• **Dataset entries**
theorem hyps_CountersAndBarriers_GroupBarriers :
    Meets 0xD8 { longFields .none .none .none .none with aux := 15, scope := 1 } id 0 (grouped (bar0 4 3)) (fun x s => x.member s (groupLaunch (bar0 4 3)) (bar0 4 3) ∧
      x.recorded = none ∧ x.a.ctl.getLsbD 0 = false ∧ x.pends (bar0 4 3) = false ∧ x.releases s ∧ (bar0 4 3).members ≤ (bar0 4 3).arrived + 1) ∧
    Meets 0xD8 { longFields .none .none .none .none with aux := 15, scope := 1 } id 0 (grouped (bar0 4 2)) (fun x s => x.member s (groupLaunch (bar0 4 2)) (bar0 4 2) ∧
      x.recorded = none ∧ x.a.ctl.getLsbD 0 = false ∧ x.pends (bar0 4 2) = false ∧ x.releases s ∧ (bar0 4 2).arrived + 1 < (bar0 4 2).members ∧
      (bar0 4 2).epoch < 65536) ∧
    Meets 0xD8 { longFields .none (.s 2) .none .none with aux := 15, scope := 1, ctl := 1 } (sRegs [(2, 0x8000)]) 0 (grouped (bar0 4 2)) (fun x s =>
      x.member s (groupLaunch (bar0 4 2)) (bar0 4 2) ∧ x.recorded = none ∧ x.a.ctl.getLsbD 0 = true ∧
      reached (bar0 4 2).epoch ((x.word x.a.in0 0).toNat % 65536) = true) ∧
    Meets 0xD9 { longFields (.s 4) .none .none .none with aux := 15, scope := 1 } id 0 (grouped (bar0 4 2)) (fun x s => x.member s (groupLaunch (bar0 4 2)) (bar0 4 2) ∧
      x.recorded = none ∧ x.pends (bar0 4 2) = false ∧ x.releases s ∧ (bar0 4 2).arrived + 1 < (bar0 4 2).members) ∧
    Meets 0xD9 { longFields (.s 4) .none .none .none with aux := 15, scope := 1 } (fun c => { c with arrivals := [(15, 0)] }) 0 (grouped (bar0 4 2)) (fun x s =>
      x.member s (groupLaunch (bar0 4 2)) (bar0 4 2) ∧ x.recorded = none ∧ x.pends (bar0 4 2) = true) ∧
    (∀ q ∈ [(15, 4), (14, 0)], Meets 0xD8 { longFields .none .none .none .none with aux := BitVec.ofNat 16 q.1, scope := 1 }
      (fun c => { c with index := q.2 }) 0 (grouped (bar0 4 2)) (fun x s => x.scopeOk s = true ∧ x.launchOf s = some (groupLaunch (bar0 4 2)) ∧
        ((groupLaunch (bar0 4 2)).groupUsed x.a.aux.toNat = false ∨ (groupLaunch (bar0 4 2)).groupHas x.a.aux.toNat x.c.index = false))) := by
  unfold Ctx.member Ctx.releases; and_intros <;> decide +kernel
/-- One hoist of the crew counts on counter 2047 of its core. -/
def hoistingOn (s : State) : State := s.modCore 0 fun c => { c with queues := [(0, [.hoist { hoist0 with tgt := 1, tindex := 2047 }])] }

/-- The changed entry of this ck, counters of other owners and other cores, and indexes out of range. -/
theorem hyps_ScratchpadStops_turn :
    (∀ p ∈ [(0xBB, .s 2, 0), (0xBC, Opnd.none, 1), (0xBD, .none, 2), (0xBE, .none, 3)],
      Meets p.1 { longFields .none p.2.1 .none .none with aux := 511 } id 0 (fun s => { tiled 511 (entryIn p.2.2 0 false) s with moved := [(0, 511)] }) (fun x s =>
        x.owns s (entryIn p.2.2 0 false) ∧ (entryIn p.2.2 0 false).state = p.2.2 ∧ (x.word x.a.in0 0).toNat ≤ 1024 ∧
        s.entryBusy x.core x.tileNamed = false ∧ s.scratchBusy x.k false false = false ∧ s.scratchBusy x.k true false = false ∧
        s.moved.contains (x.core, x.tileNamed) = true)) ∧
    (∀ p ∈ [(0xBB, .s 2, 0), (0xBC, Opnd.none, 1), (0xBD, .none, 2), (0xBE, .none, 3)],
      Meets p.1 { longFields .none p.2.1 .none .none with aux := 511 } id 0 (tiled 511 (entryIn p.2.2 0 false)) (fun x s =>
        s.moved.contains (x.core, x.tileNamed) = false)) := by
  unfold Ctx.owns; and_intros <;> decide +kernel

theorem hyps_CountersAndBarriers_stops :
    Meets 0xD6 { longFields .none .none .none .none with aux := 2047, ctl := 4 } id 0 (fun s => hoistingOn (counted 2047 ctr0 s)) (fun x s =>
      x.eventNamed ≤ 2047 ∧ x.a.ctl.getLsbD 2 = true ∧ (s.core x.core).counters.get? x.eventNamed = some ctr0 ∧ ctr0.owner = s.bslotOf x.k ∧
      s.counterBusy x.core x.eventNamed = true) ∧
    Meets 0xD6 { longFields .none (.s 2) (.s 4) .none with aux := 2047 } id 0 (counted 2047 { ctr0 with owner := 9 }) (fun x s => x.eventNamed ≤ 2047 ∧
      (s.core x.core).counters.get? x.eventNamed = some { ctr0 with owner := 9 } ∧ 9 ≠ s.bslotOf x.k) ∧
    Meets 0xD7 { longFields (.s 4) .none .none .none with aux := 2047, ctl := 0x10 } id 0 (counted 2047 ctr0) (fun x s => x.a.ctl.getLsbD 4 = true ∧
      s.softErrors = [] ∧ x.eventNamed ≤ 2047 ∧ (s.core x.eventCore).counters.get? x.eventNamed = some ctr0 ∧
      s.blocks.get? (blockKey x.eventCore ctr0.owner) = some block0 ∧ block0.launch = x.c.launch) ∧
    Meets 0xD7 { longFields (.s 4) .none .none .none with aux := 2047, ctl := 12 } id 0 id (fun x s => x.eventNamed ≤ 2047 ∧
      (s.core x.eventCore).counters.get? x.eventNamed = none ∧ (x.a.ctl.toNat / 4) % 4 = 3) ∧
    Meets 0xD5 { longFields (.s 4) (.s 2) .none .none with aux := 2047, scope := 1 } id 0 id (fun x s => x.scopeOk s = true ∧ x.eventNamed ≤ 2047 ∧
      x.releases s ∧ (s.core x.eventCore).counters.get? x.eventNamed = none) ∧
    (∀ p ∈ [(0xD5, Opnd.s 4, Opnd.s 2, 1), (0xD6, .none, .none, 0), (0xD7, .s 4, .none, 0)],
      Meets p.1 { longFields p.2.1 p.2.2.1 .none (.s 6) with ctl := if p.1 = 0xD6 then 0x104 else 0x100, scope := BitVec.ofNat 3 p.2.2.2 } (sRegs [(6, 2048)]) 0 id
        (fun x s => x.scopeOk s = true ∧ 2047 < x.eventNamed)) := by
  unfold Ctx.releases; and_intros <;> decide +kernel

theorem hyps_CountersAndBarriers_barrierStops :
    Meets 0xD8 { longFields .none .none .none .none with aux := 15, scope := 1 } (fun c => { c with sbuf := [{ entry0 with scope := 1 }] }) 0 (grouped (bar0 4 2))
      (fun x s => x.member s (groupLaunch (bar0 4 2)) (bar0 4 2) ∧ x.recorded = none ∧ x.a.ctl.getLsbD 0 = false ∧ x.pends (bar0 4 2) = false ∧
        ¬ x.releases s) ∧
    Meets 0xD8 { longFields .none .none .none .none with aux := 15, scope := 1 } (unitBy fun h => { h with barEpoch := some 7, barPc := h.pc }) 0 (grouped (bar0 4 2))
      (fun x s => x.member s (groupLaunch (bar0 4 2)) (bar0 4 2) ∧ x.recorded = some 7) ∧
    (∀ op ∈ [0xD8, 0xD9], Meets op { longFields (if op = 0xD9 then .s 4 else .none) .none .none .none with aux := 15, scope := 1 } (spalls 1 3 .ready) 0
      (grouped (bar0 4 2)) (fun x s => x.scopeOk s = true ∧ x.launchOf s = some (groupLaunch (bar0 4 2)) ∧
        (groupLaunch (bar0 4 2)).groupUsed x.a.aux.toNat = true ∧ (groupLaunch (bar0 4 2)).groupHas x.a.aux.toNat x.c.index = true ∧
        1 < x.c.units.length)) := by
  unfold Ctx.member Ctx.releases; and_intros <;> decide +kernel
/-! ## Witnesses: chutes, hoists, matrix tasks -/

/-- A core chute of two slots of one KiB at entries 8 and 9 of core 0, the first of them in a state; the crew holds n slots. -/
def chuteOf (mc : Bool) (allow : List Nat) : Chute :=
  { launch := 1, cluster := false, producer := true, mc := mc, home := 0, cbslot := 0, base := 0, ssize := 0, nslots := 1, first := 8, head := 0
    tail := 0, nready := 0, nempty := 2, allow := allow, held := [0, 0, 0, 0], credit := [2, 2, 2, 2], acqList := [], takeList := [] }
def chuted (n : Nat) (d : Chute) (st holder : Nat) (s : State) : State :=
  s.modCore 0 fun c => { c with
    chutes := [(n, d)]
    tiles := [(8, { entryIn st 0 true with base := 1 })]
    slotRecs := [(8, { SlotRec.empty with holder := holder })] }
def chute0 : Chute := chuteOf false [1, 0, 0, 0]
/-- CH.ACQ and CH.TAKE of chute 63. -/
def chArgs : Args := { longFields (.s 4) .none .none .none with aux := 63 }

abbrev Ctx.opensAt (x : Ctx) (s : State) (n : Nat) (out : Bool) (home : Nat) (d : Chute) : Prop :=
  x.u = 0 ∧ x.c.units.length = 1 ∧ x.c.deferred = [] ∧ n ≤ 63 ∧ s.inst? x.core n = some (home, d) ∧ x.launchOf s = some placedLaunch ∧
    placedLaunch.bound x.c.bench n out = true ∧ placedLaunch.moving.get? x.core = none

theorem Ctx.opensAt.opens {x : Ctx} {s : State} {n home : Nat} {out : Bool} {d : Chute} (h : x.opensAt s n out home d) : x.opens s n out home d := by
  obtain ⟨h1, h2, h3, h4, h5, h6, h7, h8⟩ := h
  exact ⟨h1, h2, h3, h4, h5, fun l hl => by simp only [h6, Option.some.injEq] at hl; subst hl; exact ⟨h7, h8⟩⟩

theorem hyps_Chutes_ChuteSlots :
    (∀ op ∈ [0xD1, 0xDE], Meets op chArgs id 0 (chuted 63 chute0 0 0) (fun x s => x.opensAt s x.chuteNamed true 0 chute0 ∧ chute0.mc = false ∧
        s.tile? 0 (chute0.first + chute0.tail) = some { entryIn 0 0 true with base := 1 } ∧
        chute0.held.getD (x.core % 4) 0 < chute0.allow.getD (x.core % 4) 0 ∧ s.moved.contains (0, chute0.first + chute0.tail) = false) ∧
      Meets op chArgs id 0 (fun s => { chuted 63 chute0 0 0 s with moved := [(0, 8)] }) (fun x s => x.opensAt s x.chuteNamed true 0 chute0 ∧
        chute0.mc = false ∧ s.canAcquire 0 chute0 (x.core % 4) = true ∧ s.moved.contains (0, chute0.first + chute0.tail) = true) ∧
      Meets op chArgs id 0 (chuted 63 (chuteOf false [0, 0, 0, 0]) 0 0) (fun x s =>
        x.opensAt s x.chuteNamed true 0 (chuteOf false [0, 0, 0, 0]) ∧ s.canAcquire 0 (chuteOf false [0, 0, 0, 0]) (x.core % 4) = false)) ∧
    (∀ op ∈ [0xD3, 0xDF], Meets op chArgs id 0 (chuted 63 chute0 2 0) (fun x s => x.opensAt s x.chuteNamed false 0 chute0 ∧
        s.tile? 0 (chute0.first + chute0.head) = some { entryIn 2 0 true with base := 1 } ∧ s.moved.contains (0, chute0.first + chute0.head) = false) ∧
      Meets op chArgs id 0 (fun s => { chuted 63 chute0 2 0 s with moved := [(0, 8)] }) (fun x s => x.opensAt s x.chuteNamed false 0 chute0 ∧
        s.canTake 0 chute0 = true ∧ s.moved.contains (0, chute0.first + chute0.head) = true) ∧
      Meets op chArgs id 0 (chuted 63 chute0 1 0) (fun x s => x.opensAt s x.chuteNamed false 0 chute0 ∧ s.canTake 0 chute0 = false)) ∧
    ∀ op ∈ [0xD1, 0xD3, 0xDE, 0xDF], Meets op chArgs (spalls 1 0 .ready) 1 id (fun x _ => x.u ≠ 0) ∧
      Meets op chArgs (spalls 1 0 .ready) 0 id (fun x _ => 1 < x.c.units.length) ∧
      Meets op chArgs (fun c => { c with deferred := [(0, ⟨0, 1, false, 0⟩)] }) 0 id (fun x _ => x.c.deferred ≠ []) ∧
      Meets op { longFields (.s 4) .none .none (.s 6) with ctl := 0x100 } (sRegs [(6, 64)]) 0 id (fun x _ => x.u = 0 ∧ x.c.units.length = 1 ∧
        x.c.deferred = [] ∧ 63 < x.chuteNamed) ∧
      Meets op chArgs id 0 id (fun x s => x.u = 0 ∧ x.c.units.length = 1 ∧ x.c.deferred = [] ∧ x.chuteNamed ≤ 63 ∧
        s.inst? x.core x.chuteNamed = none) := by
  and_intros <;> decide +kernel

--

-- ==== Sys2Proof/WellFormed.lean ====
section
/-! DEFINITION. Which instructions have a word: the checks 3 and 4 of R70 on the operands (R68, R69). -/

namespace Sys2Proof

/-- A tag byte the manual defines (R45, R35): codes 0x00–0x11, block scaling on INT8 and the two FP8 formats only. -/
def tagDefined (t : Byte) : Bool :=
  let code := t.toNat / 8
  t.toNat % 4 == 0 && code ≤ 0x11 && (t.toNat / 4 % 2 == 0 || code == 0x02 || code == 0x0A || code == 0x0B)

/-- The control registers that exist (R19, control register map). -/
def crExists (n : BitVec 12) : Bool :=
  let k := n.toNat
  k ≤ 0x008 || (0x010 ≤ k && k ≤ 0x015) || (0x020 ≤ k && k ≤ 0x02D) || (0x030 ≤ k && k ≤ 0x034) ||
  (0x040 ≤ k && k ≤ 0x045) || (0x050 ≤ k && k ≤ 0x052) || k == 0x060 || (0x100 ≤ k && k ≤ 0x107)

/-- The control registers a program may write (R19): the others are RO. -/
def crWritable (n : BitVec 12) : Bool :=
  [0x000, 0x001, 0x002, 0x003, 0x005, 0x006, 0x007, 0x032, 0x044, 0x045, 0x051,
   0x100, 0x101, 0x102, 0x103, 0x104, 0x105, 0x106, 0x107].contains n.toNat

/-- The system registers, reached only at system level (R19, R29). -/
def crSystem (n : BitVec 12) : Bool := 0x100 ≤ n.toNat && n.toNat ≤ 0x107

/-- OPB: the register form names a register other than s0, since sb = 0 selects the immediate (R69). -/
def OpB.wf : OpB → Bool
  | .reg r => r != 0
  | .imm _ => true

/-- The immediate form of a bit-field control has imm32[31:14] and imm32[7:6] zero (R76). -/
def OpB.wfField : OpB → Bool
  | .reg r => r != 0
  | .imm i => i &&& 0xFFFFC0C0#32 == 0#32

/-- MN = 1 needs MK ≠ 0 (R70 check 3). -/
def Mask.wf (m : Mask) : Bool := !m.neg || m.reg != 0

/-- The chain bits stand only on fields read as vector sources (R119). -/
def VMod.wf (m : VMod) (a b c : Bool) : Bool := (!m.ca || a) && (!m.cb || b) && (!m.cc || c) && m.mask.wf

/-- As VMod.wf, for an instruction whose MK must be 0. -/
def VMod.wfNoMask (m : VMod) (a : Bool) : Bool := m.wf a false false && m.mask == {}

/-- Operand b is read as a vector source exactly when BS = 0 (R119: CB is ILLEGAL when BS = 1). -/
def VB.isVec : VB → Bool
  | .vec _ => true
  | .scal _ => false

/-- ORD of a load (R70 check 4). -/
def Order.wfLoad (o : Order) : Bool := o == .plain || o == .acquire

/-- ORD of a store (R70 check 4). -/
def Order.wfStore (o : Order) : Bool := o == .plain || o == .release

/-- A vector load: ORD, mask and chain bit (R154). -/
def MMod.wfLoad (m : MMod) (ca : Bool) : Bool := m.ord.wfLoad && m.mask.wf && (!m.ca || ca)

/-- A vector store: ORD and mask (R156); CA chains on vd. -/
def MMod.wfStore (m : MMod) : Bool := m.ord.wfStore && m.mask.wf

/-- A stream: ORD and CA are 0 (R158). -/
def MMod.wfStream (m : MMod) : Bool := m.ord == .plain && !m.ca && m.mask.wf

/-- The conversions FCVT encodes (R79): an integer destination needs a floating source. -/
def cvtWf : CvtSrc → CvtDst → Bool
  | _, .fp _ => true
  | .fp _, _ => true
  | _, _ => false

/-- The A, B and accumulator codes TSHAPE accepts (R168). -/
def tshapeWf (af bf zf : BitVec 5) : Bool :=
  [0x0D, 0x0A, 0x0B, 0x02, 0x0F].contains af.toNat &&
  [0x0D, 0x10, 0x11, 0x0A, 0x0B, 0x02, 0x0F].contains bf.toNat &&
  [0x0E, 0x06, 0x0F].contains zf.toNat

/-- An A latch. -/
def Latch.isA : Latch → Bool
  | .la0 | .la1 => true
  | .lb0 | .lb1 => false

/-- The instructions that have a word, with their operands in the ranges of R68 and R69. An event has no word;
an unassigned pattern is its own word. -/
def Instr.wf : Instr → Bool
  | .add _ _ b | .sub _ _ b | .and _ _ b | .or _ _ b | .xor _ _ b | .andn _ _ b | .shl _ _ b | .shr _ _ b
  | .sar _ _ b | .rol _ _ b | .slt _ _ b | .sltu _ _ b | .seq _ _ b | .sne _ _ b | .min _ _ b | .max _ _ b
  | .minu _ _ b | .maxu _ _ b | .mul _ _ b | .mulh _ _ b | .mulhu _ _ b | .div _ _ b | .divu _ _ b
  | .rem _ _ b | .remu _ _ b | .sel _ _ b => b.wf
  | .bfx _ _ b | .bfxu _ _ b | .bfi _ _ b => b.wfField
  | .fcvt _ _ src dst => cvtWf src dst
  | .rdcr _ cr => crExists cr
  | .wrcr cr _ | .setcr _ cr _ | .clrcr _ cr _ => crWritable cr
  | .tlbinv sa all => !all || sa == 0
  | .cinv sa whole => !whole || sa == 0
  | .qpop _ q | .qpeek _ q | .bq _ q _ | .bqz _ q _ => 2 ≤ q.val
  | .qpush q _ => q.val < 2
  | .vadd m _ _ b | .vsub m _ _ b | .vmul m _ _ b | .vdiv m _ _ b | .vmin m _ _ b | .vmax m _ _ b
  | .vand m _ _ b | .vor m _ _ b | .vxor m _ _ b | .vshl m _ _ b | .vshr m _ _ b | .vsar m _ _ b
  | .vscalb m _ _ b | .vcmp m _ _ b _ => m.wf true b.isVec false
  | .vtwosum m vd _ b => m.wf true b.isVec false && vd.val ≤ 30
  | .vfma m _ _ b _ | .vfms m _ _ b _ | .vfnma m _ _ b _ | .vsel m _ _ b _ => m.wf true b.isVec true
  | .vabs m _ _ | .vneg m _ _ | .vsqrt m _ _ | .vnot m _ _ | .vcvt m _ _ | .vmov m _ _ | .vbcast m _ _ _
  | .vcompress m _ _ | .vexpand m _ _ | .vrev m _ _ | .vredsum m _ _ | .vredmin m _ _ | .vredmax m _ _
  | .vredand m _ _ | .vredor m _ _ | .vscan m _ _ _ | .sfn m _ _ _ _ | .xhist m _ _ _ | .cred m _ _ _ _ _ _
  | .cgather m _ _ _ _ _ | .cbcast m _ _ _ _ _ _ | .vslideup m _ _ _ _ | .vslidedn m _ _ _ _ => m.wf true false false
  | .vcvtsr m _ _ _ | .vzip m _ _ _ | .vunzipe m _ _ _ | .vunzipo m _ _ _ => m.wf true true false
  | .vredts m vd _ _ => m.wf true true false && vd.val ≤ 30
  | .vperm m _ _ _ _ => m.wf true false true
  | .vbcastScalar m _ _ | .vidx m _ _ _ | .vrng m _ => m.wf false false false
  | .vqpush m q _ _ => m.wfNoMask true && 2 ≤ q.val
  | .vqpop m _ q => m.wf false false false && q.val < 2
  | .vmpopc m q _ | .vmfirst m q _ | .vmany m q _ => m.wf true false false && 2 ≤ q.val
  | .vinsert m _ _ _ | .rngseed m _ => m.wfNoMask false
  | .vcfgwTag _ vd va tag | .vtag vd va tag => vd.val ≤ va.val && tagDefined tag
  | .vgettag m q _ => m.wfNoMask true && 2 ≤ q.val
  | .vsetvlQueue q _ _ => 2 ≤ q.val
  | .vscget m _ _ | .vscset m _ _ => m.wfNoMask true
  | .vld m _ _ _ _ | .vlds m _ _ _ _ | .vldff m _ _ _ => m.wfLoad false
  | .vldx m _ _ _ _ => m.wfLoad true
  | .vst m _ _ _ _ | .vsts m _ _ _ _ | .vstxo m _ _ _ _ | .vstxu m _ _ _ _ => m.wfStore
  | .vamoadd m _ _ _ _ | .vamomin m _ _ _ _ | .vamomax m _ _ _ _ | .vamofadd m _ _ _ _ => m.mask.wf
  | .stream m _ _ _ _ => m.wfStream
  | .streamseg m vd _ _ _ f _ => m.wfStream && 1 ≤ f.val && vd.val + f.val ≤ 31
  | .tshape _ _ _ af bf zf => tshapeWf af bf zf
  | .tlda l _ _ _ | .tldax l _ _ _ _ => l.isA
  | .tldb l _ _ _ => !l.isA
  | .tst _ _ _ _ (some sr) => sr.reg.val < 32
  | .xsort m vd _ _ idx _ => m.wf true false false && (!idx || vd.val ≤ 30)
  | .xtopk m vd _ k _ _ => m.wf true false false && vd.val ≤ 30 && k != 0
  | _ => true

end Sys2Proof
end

• **Try it**
Will you return exactly the lines above from the one with "(∀ op ∈ [0xD1, 0xDE], Meets" down to the one with "chute0 0 0 s", counting both as part of the range?

• **Output of the task**
    (∀ op ∈ [0xD1, 0xDE], Meets op chArgs id 0 (chuted 63 chute0 0 0) (fun x s => x.opensAt s x.chuteNamed true 0 chute0 ∧ chute0.mc = false ∧
        s.tile? 0 (chute0.first + chute0.tail) = some { entryIn 0 0 true with base := 1 } ∧
        chute0.held.getD (x.core % 4) 0 < chute0.allow.getD (x.core % 4) 0 ∧ s.moved.contains (0, chute0.first + chute0.tail) = false) ∧
      Meets op chArgs id 0 (fun s => { chuted 63 chute0 0 0 s with moved := [(0, 8)] }) (fun x s => x.opensAt s x.chuteNamed true 0 chute0 ∧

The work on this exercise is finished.